Required action - Give again, unaltered, the lines of the listing below that run from the line having "s.vways := rfl" through the line having "s.pod := rfl".

◇ ◇ ◇ ◇ ◇ ◇ ◇

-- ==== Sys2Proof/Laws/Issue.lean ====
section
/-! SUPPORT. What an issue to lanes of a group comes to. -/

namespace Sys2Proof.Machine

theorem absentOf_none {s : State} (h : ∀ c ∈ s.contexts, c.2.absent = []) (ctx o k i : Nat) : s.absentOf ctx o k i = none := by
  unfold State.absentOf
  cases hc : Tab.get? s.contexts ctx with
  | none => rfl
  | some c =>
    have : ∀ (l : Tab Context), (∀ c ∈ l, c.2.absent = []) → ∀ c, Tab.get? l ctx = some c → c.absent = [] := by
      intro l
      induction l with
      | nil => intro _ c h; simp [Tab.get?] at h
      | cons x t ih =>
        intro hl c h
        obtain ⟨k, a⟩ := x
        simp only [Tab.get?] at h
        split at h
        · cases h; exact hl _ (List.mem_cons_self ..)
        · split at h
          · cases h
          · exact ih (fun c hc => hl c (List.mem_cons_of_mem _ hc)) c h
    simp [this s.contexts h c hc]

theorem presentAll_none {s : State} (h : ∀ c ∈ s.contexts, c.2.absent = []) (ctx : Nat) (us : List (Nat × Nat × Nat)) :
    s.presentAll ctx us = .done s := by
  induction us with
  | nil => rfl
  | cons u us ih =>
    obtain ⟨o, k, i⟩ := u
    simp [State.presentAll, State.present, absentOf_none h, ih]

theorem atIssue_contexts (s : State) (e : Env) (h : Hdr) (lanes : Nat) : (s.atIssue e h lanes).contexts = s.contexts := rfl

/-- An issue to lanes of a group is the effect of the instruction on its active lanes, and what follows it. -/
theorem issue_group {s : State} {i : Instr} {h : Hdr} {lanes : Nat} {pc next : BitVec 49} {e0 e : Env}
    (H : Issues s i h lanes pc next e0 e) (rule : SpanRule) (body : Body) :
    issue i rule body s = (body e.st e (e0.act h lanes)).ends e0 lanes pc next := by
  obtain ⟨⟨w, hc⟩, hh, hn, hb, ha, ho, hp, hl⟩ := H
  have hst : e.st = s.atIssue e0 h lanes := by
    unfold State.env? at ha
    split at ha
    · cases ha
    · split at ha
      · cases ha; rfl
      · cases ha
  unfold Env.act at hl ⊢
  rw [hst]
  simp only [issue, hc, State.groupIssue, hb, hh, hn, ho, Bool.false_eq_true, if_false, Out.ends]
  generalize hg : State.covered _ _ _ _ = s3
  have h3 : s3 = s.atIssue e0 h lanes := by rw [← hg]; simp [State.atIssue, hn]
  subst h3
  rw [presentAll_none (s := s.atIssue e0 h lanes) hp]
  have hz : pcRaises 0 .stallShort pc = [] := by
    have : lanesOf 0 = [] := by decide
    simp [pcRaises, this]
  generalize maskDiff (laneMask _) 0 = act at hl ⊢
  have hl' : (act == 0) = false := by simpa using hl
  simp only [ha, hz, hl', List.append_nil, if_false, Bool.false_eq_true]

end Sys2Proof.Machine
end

◇ ◇ ◇ ◇ ◇ ◇ ◇

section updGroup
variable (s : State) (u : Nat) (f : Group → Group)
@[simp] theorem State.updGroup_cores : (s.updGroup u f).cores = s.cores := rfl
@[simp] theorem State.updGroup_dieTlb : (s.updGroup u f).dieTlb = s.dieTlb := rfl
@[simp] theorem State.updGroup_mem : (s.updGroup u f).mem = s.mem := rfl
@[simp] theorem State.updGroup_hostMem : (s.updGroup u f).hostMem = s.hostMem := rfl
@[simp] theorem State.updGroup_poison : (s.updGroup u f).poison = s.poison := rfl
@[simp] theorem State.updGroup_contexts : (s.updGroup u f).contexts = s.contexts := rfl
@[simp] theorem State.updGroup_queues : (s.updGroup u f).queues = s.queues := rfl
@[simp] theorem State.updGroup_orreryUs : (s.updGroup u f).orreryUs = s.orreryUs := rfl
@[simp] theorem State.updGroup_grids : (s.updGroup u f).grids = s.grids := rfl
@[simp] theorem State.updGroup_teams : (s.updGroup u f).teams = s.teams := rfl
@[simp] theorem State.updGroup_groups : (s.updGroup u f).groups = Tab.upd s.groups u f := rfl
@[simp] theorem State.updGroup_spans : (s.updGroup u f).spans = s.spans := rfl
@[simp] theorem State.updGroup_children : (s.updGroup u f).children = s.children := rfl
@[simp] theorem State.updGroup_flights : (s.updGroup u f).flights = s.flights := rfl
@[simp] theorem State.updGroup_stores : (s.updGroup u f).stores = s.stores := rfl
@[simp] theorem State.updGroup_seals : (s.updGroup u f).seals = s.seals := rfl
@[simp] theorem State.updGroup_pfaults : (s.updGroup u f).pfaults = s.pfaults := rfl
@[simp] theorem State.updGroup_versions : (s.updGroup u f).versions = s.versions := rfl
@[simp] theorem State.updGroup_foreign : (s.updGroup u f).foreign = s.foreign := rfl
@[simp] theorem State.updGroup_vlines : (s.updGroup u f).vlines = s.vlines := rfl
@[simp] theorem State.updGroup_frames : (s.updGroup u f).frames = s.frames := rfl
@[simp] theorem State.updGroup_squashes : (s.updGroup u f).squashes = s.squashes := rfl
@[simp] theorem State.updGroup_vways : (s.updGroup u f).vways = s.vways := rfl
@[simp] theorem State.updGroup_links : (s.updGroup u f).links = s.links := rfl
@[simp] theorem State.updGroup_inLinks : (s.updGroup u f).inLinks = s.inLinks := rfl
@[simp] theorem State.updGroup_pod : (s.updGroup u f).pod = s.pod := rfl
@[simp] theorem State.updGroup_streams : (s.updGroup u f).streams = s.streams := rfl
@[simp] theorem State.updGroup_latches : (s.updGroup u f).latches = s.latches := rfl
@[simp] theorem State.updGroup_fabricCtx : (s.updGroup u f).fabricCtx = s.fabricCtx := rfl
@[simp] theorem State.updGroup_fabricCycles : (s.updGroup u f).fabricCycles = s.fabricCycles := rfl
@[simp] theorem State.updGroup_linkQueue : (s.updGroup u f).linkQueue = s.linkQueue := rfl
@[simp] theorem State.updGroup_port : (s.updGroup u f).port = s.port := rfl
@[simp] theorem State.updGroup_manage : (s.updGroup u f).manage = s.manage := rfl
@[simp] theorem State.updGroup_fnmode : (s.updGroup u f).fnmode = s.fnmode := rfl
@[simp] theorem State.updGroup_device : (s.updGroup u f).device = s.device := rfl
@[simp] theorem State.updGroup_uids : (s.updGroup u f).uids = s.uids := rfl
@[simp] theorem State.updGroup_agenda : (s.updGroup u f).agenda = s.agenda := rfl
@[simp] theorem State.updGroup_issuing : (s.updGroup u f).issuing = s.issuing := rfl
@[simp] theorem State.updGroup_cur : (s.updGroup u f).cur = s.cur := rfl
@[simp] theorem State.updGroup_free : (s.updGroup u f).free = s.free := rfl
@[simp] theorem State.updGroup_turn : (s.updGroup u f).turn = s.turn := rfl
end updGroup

◇ ◇ ◇ ◇ ◇ ◇ ◇

Answer area -
@[simp] theorem State.updGroup_vways : (s.updGroup u f).vways = s.vways := rfl
@[simp] theorem State.updGroup_links : (s.updGroup u f).links = s.links := rfl
@[simp] theorem State.updGroup_inLinks : (s.updGroup u f).inLinks = s.inLinks := rfl
@[simp] theorem State.updGroup_pod : (s.updGroup u f).pod = s.pod := rfl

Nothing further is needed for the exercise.